Draft specification:

MathML Core - W3C Editor's Draft

Introduction

Mathematical notations form a fundamental aspect of writing systems found in all civilizations and have been instrumental for the diffusion and development of scientific and technical knowledge. In agreement to W3C TAG's Ethical Web Principles, we believe it is important to enable this for the Web and that was actually evident from the earliest days of the Web at CERN.

MathML is the resulting standard for describing mathematical notation in DOM. In addition to HTML5, it has been integrated into numerous standards used in ebooks or office applications. It can be generated, read or processed via a rich ecosystem of tools and is natively rendered by browsers based on Gecko and WebKit. However, the current recommendation contains much that is speculative, theoretical, not universally implemented, was under adopted, or is problematic for browsers to implement.

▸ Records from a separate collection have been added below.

/-- HOMESTRETCH_END (R412, R417, R438 steps 6 and 7). -/
def execHomestretchEnd (bankMv : Nat) (s : State) : Host.Outcome State Fault Refusal :=
  .next (match s.power.landing with
    | none => s
    | some l =>
      let s := s.assignLanding
      if s.power.mode ≠ .homestretch ∨ s.landingDone = false then s
      else
        let bankMv := s.fastSense 2 bankMv
        let used := s.energyUsed l bankMv
        let s := (s.writeDirectory (some (used, l.pred, l.dirtyKib))).keepRecords
        let pads := s.padsAtOff
        let s := (s.onAon fun a => { a with holdHigh := false, hsFigures := some (used, l.pred, l.dirtyKib, false) }).chipReset true
        let s := (s.powerOff pads).raiseBank 0x0E18 bankMv 1 0
        s.raise 0x0107 (srcStarter 0) (usSince s.now l.since) l.written.length used l.pred)

/-- Homestretch cut off (R439): no directory is written for its epoch; `cause` 1 the 500 ms, 2 V_min. The directory of a Calm entry's step 4
that names everything staged stands (R438). -/
def State.cutOff (s : State) (l : Landing) (cause bankMv : Nat) : State :=
  let left := if l.toppedUp then l.left else s.unitsToLand
  let used := s.energyUsed l bankMv
  let pads := s.padsAtOff
  let whole := l.written != [] && s.store.directory == l.written && s.store.landedRows == s.work.rows
  let s := (s.onAon fun a => { a with holdHigh := false, hsFigures := some (used, l.pred, 64 * l.written.length, true) }).chipReset whole
  let s := (s.onStore fun t => { t with lostEpoch := t.lostEpoch || !whole, figures := none }).powerOff pads
  let s := s.raiseBank 0x0E18 bankMv (if cause = 2 then 4 else 1) 0
  s.raise 0x0108 (srcStarter 0) cause left (usSince s.now l.since) 0

/-- HOMESTRETCH_CUTOFF (R439). -/
def execHomestretchCutoff (byVmin : Bool) (bankMv : Nat) (s : State) : Host.Outcome State Fault Refusal :=
  .next (match s.power.landing with
    | none => s
    | some l => if s.power.mode = .homestretch then s.cutOff l (if byVmin then 2 else 1) (s.fastSense 2 bankMv) else s)

/-- POWER_GOOD_DROP: PG inputs low for 10 µs while the chip domain is powered (R552). -/
def execPowerGoodDrop (pg : BitVec 4) (s : State) : Host.Outcome State Fault Refusal :=
  .next (
    if !s.aon.on then s
    else
      let s := s.onAon fun a => { a with pg := pg }
      match s.running && pg != 0xF, s.power.landing with
      | false, _ => s
      | true, some l =>
        if s.power.mode = .homestretch then s.cutOff l 2 s.bank.lowMv
        else (s.chipReset false).onAon fun a => { a with pgDrops := satAdd 8 a.pgDrops 1, bfiLow := true, isoLow := true }
      | true, none =>
        (s.chipReset false).onAon fun a => { a with pgDrops := satAdd 8 a.pgDrops 1, bfiLow := true, isoLow := true })

end Sys2Proof.Machine
end

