/-- Warm-up and quiet points (R55-R57, R184, R198, R222, R451, R482, R485, R486, R490, R532): a step completes only when the steps it waits for have, no hold
stops it and its own work is done; step 2 takes the bank that the header names, or holds with cause 0x03; step 3 appends the boot's entry, held where no
sector is erased; step 4 starts loops 0 to 3 and DRAM training; step 5 reports the self-test and completes while the units serve; step 6 takes the
channels' verdicts, and holds with cause 0x04 without one; step 7 asks for the lanes' training; step 8 completes exactly when a stripe set serves; step 10
restores tenant 0 and the figures; step 11 needs a host port and puts the bound sets in force; step 12 makes tenant 0 ready in Stride, step 13 the
others; a quiet point puts computed bounds, bundles, new shares and created tenants in force, and readies an active tenant. -/
def Obligations.WarmupAndQuietPoints : Prop :=
  (∀ (k : Nat) (r : WarmupReport) (s : State), s.lastReady k = false → s.stepReady k = false → exec (.warmupStepDone k r) s = .next s) ∧
  (∀ (k : Nat) (r : WarmupReport) (s : State), (k = 1 ∨ k = 9) → s.stepReady k = true → ∃ t, exec (.warmupStepDone k r) s = .next t ∧
    t.stepComplete k = true ∧ t.power.mode = .warmup ∧ t.out = s.out ∧ t.boot = s.boot) ∧
  (∀ (r : WarmupReport) (x : Image) (s : State), s.stepReady 2 = true → (s.boot.bank s.boot.selector).st = .valid →
    (s.boot.bank s.boot.selector).image = some x → s.imageCause x = 0 → s.roomForEvents → ∃ t, exec (.warmupStepDone 2 r) s = .next t ∧
    t.stepComplete 2 = true ∧ t.boot.running = some x ∧ t.boot.booted = s.boot.selector ∧
      (2 ∈ t.power.holds ↔ 2 ∈ s.power.holds ∨ (x.strict = true ∧ s.boot.ledgerFull = true)) ∧
      Recorded s t 0x0C01 s.srcStarters s.boot.selector x.svn x.starter.version ((s.now - s.power.t0) / 1000000)) ∧
  (∀ (r : WarmupReport) (s : State), s.stepReady 2 = true → s.boot.bank0.st ≠ .valid → s.boot.bank1.st ≠ .valid → s.boot.running = none → ∃ t,
    exec (.warmupStepDone 2 r) s = .next t ∧ 3 ∈ t.power.holds ∧ t.boot = s.boot ∧ t.evr = s.evr) ∧
  (∀ (r : WarmupReport) (s : State), s.stepReady 3 = true → s.boot.ledgerFull = false → s.boot.erasedAhead = true → ∃ t,
    exec (.warmupStepDone 3 r) s = .next t ∧ t.stepComplete 3 = true ∧ t.boot.seqNew = s.boot.seqNew + 1 ∧
      (∃ e, t.boot.ledger = s.boot.ledger ++ [e] ∧ e.seq = s.boot.seqNew + 1 ∧ e.reason = 1 ∧ e.bootSeq = e.seq) ∧
      t.boot.heldEntry = s.boot.heldEntry) ∧
  (∀ (r : WarmupReport) (s : State), s.stepReady 3 = true → s.boot.ledgerFull = false → s.boot.erasedAhead = false → s.boot.aheadErasable = true → ∃ t,
    exec (.warmupStepDone 3 r) s = .next t ∧ t.stepComplete 3 = true ∧ t.boot.ledger = s.boot.ledger ∧
      ∃ e, t.boot.heldEntry = some e ∧ e.seq = s.boot.seqNew + 1) ∧
  (∀ (r : WarmupReport) (s : State), s.stepReady 11 = true → s.hostPortUp = false → s.roomForEvents → ∃ t,
    exec (.warmupStepDone 11 r) s = .next t ∧ t.stepComplete 11 = false ∧ 4 ∈ t.power.holds ∧ Recorded s t 0x0F08 srcChipCollector 6 11 0 0) ∧
  (∀ (r : WarmupReport) (s : State), s.stepReady 11 = true → s.hostPortUp = true → ∃ t, exec (.warmupStepDone 11 r) s = .next t ∧
    t.stepComplete 11 = true ∧ t.tmk.sets = s.computeSets ∧ t.tmk.inForce = !s.aon.trip) ∧
  (∀ (r : WarmupReport) (s : State), s.stepReady 12 = true → s.lastReady 12 = false → ∃ t, exec (.warmupStepDone 12 r) s = .next t ∧
    t.stepComplete 12 = true ∧ (t.power.mode = .stride ∨ t.power.mode = .sprint) ∧ (t.tenant 0).ready = true ∧ t.boot.lkgArmed = true) ∧
  (∀ (r : WarmupReport) (u : Nat) (s : State), s.lastReady 13 = true → u ≠ 0 → (s.tenant u).st ≠ .free → (s.tenant u).creating = false → ∃ t,
    exec (.warmupStepDone 13 r) s = .next t ∧ t.stepComplete 13 = true ∧ (t.tenant u).ready = true) ∧
  (∀ (r : WarmupReport) (s : State), s.stepReady 4 = true → s.hasFabric = false → ∃ t, exec (.warmupStepDone 4 r) s = .next t ∧
    t.stepComplete 4 = true ∧ (t.chan 0).st = .training ∧ (t.chan 1).st = .training ∧ t.broker.knows (.dram 0) = true ∧
      t.broker.knows (.dram 1) = true ∧ (∀ k, k < 4 → (t.loop k).running = true)) ∧
  (∀ (r : WarmupReport) (s : State), s.stepReady 5 = true → s.unitsServe = true → r.macrosOut = [] → r.badCipher = [] → r.badKdu = [] → r.badParity = [] →
    s.roomForEvents → ∃ t, exec (.warmupStepDone 5 r) s = .next t ∧ t.stepComplete 5 = true ∧ t.mem.bistDone = true ∧ t.mem.bistRows = r.rowsRepaired ∧
      t.cph.drbgOk = (r.entropyTest == 0) ∧ t.cph.mrk = !s.cph.alarm ∧ Recorded s t 0x0601 srcScrubber r.macrosTested r.rowsRepaired (min 8 r.minSpare) 0) ∧
  (∀ (r : WarmupReport) (s : State), s.stepReady 5 = true → s.unitsServe = false → r.macrosOut = [] → r.badCipher = [] → r.badKdu = [] → r.badParity = [] →
    r.entropyTest = 0 → s.evr.queue.length < 223 → ∃ t, exec (.warmupStepDone 5 r) s = .next t ∧ t.stepComplete 5 = false ∧ 4 ∈ t.power.holds ∧
      Recorded s t 0x0F08 srcChipCollector 4 5 0 0) ∧
  (∀ (r : WarmupReport) (s : State), s.stepReady 6 = true → r.dramOk0 = true → r.dramOk1 = true → s.roomForEvents → ∃ t,
    exec (.warmupStepDone 6 r) s = .next t ∧ t.stepComplete 6 = true ∧ (t.chan 0).st = .active ∧ (t.chan 1).st = .active ∧
      (t.chan 0).raaimt = r.raaimt ∧ t.broker.holds (.dram 0) = false ∧
      Recorded s t 0x0501 (srcDram 0) (subParam 0 (usSince s.now (s.chan 0).since)) s.aon.band 0 0) ∧
  (∀ (r : WarmupReport) (s : State), s.stepReady 6 = true → r.dramOk0 = false → r.dramOk1 = true → ∃ t,
    exec (.warmupStepDone 6 r) s = .next t ∧ t.stepComplete 6 = true ∧ (t.chan 0).st = .retired ∧ (t.chan 1).st = .active) ∧
  (∀ (r : WarmupReport) (s : State), s.stepReady 6 = true → r.dramOk0 = false → r.dramOk1 = false → ∃ t,
    exec (.warmupStepDone 6 r) s = .next t ∧ t.stepComplete 6 = false ∧ 4 ∈ t.power.holds ∧ (t.chan 0).st = .retired ∧ (t.chan 1).st = .retired) ∧
  (∀ (r : WarmupReport) (s : State), s.stepReady 7 = true → ∃ t, exec (.warmupStepDone 7 r) s = .next t ∧ t.stepComplete 7 = true ∧
    (∀ n, n < 512 → s.populated n = true → (s.lane n).st = .parked → (t.lane n).trainWait = true ∧ t.broker.knows (.lane n) = true)) ∧
  (∀ (r : WarmupReport) (s : State), s.stepReady 8 = true → ∃ t, exec (.warmupStepDone 8 r) s = .next t ∧ t.power.mode = .warmup ∧
    (t.stepComplete 8 = t.lanesServe) ∧ (t.lanesServe = false → 4 ∈ t.power.holds)) ∧
  (∀ (r : WarmupReport) (s : State), s.stepReady 10 = true → ∃ t, exec (.warmupStepDone 10 r) s = .next t ∧ t.stepComplete 10 = true ∧
    (t.tenant 0).st ≠ .free ∧ t.aon.hsFigures = none ∧ t.store.figures = none ∧ t.store.patrolPasses = 0) ∧
  (∀ (r : WarmupReport) (s : State), s.stepReady 3 = true → s.boot.ledgerFull = true → ∃ t,
    exec (.warmupStepDone 3 r) s = .next t ∧ t.stepComplete 3 = true ∧ t.boot.ledger = s.boot.ledger ∧ t.boot.heldEntry = s.boot.heldEntry) ∧
  (∀ s : State, s.takesQuietPoint = false → exec .quietPoint s = .next s) ∧
  (∀ (h : Hdr) (b : Bundle) (s : State), s.takesQuietPoint = true → s.boot.bundles = [(h, b)] → b.records = [] → s.regs.live = [] → s.evr.queue.length < 200 → ∃ t,
    exec .quietPoint s = .next t ∧ t.boot.bundles = [] ∧ Recorded s t 0x0C07 s.srcStarters 0 (s.now % 2 ^ 32) 0 0) ∧
  (∀ (u : Nat) (s : State), s.takesQuietPoint = true → s.tmk.inForce = true → s.stepComplete 13 = true → (s.tenant u).st = .active →
    (s.tenant u).ending = none → s.boot.bundles = [] → ∃ t, exec .quietPoint s = .next t ∧ (t.tenant u).ready = true) ∧
  (∀ (x : List BoundSet) (s : State), s.takesQuietPoint = true → s.tmk.next = some x → s.regs.live = [] → s.boot.bundles = [] → ∃ t,
    exec .quietPoint s = .next t ∧ t.tmk.sets = x ∧ t.tmk.next = none) ∧
  (∀ (u : Nat) (s : State), s.takesQuietPoint = true → (s.tenant u).creating = true → ∃ t, exec .quietPoint s = .next t ∧
    (t.tenant u).st = .active ∧ (t.tenant u).creating = false) ∧
  (∀ (u : Nat) (l : Limits) (s : State), s.takesQuietPoint = true → (s.tenant u).st ≠ .free → (s.tenant u).pending = some l → s.boot.bundles = [] → ∃ t,
    exec .quietPoint s = .next t ∧ (t.tenant u).pending = none ∧ (t.tenant u).lim = { l with holdMs := (s.tenant u).lim.holdMs })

Similarly, it came from a different era of standardization and lacks the current rigors expected for modern Web platform specifications.

MathML Core then is a necessary and rigorous definition of the fundamental subset of MathML features which are widely developed, deployed and used in practice. It relies on well-established rules from TeX and Microsoft Word and focuses on proper integration into the Web platform. Combined together, these features enable interoperable, extensible and high-quality mathematical rendering.

Figure 1: MathML/DOM for the formula (x^√5)/(α×7).

Goals

• To provide users with efficient, natural, readable and high-quality rendering of mathematical notations, consistent with other text they encounter in the browser.

• To provide authors with native, efficient and interoperable rendering of mathematical notations that they are able to reason about consistent with the rest of the Web Platform.

• To rigorously define the necessary subset, how it works and properly integrates into the Web Platform and ensure testable and interoperable implementations.

• To establish a productive and agreeable starting point for additional work and conversation going forward and make it possible to more easily explore more, consistent with the rest of the platform.

Non-Goals

• To fundamentally change or challenge MathML's basic premises. Effort is made to keep backward compatibility for existing MathML3 content.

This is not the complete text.